-- GIVEN RECORDS follows --

-- ==== Sys2Proof/Machine/CutChecks.lean ====
section
/-! DEFINITION. The checks of a cut descriptor and of its maps, which refuse one cut (R48, R66, R73, R75, R97 to R100,
R129 to R131, R139, R140, R183 to R186, R203 to R205, R211 to R222, R226 to R230, R238, R242, R247, R256, R263 to R265,
R278, R279, R284, R285, R296, R303, R309, R316, R323, R324, R400, R449). -/

namespace Sys2Proof.Machine

/-- The refusal of a failing descriptor offset (R186, R192). -/
def refusal60 (off : Nat) : CutRefusal := { status := 0x60, detailMap := 0xFFFF, detailAux := off }

/-- The refusal of a failing map (R140, R192). -/
def refusal20 (map : Nat) : CutRefusal := { status := 0x20, detailMap := map, detailAux := 0 }

/-- The refusal of an overlap (R130, R131, R192). -/
def refusal21 (map aux : Nat) : CutRefusal := { status := 0x21, detailMap := map, detailAux := aux }

/-- A reference that names something. -/
def named (x : Nat) : Bool := x != 0xFFFF

/-! ### Field ranges and roles common to the kinds (R183, R184, R449) -/

/-- The cut computes on benches: D, W or A. -/
def CutDesc.onBenches (d : CutDesc) : Bool := d.kind == 1 || d.kind == 2 || d.kind == 3

/-- The cut's operands, axes and tiling are its own: D or W. -/
def CutDesc.tiled (d : CutDesc) : Bool := d.kind == 1 || d.kind == 2

/-- A hoist role names a template of the cut's working, or none (R186). -/
def Image.hoistRoleOk (i : Image) (d : CutDesc) (k : Nat) : Bool :=
  let h := nth 0xFFFF d.hoists k
  !named h || (match Tab.find i.hoists h with
    | some t => t.working == d.working
    | none => false)

/-- A tally reference (R183). -/
def tallyOk (k : Nat) : Bool := !named k || decide (k < 1024)

/-- Hoist roles that the cut calls for (R203, R230, R238, R278, R296, R323, R400, R449). `srcW` is the area of the
SOURCE W-cut of an X-cut. -/
def CutDesc.hoistRoles (d : CutDesc) (srcW : WArea) : List Nat :=
  match d.area with
  | .d a => [0, 1, 2] ++ (if a.fuse = 1 ∨ a.fuse = 2 then [3] else []) ++
      (if 1 ≤ a.func ∧ a.func ≤ 7 then [5] else []) ++ (if 5 ≤ a.func ∧ a.func ≤ 7 then [6] else []) ++
      (if 5 ≤ a.func ∧ a.func ≤ 7 ∧ named a.privMap = true then [8] else [])
  | .w a => [0, 1] ++ (if a.spill = 1 then [4] else []) ++ (if named a.initMap then [5] else []) ++
      (if named a.freezeMap then [6] else [])
  | .a a => [0, 1, 2, 5, 6, 7, 8, 9, 10] ++ (if named a.pfMap then [11] else []) ++ (if 1 < a.ring then [12] else []) ++
      [13]
  | .u a => [0, 1, 2, 3] ++ (if named a.freezeMap then [5] else []) ++ [6]
  | .x _ => [0] ++ (if srcW.spill = 1 then [1] else []) ++ [2] ++ (if named srcW.freezeMap then [3] else []) ++
      (if d.release then [4] else []) ++ [5, 6]
  | .s _ => [0, 1]
  | .v a => [0] ++ (if a.role = 0 then [1] else [])
  | .empty => []

/-- Map roles of MAPS that the cut calls for (R203, R278, R284, R449). -/
def CutDesc.mapRoles (d : CutDesc) : List Nat :=
  match d.area with
  | .d a => [0, 1, 2] ++ (if a.fuse = 1 ∨ a.fuse = 2 then [3] else [])
  | .w _ => [0, 1, 2]
  | .a a => [0, 2, 4] ++ (if a.deltaMake then [5] else []) ++ [6, 7]
  | _ => []

/-- The hoist roles: each exists, each called for is there, a U-cut leaves its others at 0xFFFF, and a
W-cut leaves HOISTS[2] there (R186, R225, R296, R449). -/
def Image.hoistChecks (i : Image) (d : CutDesc) (srcW : WArea) : List (Nat × Bool) :=
  let roles := d.hoistRoles srcW
  (List.range 16).map (fun k =>
    (0x88 + 2 * k, i.hoistRoleOk d k && (!roles.contains k || named (nth 0xFFFF d.hoists k)) &&
      (!(d.kind == 4 || (d.kind == 2 && k == 2)) || roles.contains k || !named (nth 0xFFFF d.hoists k))))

-- GIVEN RECORDS concluded --

» DIRECTIONS FOR THIS TASK
An exact copy of every record is required here.

» RESPONSE TO THIS TASK
-- ==== Sys2Proof/Machine/CutChecks.lean ====
section
/-! DEFINITION. The checks of a cut descriptor and of its maps, which refuse one cut (R48, R66, R73, R75, R97 to R100,
R129 to R131, R139, R140, R183 to R186, R203 to R205, R211 to R222, R226 to R230, R238, R242, R247, R256, R263 to R265,
R278, R279, R284, R285, R296, R303, R309, R316, R323, R324, R400, R449). -/

namespace Sys2Proof.Machine

/-- The refusal of a failing descriptor offset (R186, R192). -/
def refusal60 (off : Nat) : CutRefusal := { status := 0x60, detailMap := 0xFFFF, detailAux := off }

/-- The refusal of a failing map (R140, R192). -/
def refusal20 (map : Nat) : CutRefusal := { status := 0x20, detailMap := map, detailAux := 0 }

/-- The refusal of an overlap (R130, R131, R192). -/
def refusal21 (map aux : Nat) : CutRefusal := { status := 0x21, detailMap := map, detailAux := aux }

/-- A reference that names something. -/
def named (x : Nat) : Bool := x != 0xFFFF

/-! ### Field ranges and roles common to the kinds (R183, R184, R449) -/

/-- The cut computes on benches: D, W or A. -/
def CutDesc.onBenches (d : CutDesc) : Bool := d.kind == 1 || d.kind == 2 || d.kind == 3

/-- The cut's operands, axes and tiling are its own: D or W. -/
def CutDesc.tiled (d : CutDesc) : Bool := d.kind == 1 || d.kind == 2

/-- A hoist role names a template of the cut's working, or none (R186). -/
def Image.hoistRoleOk (i : Image) (d : CutDesc) (k : Nat) : Bool :=
  let h := nth 0xFFFF d.hoists k
  !named h || (match Tab.find i.hoists h with
    | some t => t.working == d.working
    | none => false)

/-- A tally reference (R183). -/
def tallyOk (k : Nat) : Bool := !named k || decide (k < 1024)

/-- Hoist roles that the cut calls for (R203, R230, R238, R278, R296, R323, R400, R449). `srcW` is the area of the
SOURCE W-cut of an X-cut. -/
def CutDesc.hoistRoles (d : CutDesc) (srcW : WArea) : List Nat :=
  match d.area with
  | .d a => [0, 1, 2] ++ (if a.fuse = 1 ∨ a.fuse = 2 then [3] else []) ++
      (if 1 ≤ a.func ∧ a.func ≤ 7 then [5] else []) ++ (if 5 ≤ a.func ∧ a.func ≤ 7 then [6] else []) ++
      (if 5 ≤ a.func ∧ a.func ≤ 7 ∧ named a.privMap = true then [8] else [])
  | .w a => [0, 1] ++ (if a.spill = 1 then [4] else []) ++ (if named a.initMap then [5] else []) ++
      (if named a.freezeMap then [6] else [])
  | .a a => [0, 1, 2, 5, 6, 7, 8, 9, 10] ++ (if named a.pfMap then [11] else []) ++ (if 1 < a.ring then [12] else []) ++
      [13]
  | .u a => [0, 1, 2, 3] ++ (if named a.freezeMap then [5] else []) ++ [6]
  | .x _ => [0] ++ (if srcW.spill = 1 then [1] else []) ++ [2] ++ (if named srcW.freezeMap then [3] else []) ++
      (if d.release then [4] else []) ++ [5, 6]
  | .s _ => [0, 1]
  | .v a => [0] ++ (if a.role = 0 then [1] else [])
  | .empty => []

/-- Map roles of MAPS that the cut calls for (R203, R278, R284, R449). -/
def CutDesc.mapRoles (d : CutDesc) : List Nat :=
  match d.area with
  | .d a => [0, 1, 2] ++ (if a.fuse = 1 ∨ a.fuse = 2 then [3] else [])
  | .w _ => [0, 1, 2]
  | .a a => [0, 2, 4] ++ (if a.deltaMake then [5] else []) ++ [6, 7]
  | _ => []

/-- The hoist roles: each exists, each called for is there, a U-cut leaves its others at 0xFFFF, and a
W-cut leaves HOISTS[2] there (R186, R225, R296, R449). -/
def Image.hoistChecks (i : Image) (d : CutDesc) (srcW : WArea) : List (Nat × Bool) :=
  let roles := d.hoistRoles srcW
  (List.range 16).map (fun k =>
    (0x88 + 2 * k, i.hoistRoleOk d k && (!roles.contains k || named (nth 0xFFFF d.hoists k)) &&
      (!(d.kind == 4 || (d.kind == 2 && k == 2)) || roles.contains k || !named (nth 0xFFFF d.hoists k))))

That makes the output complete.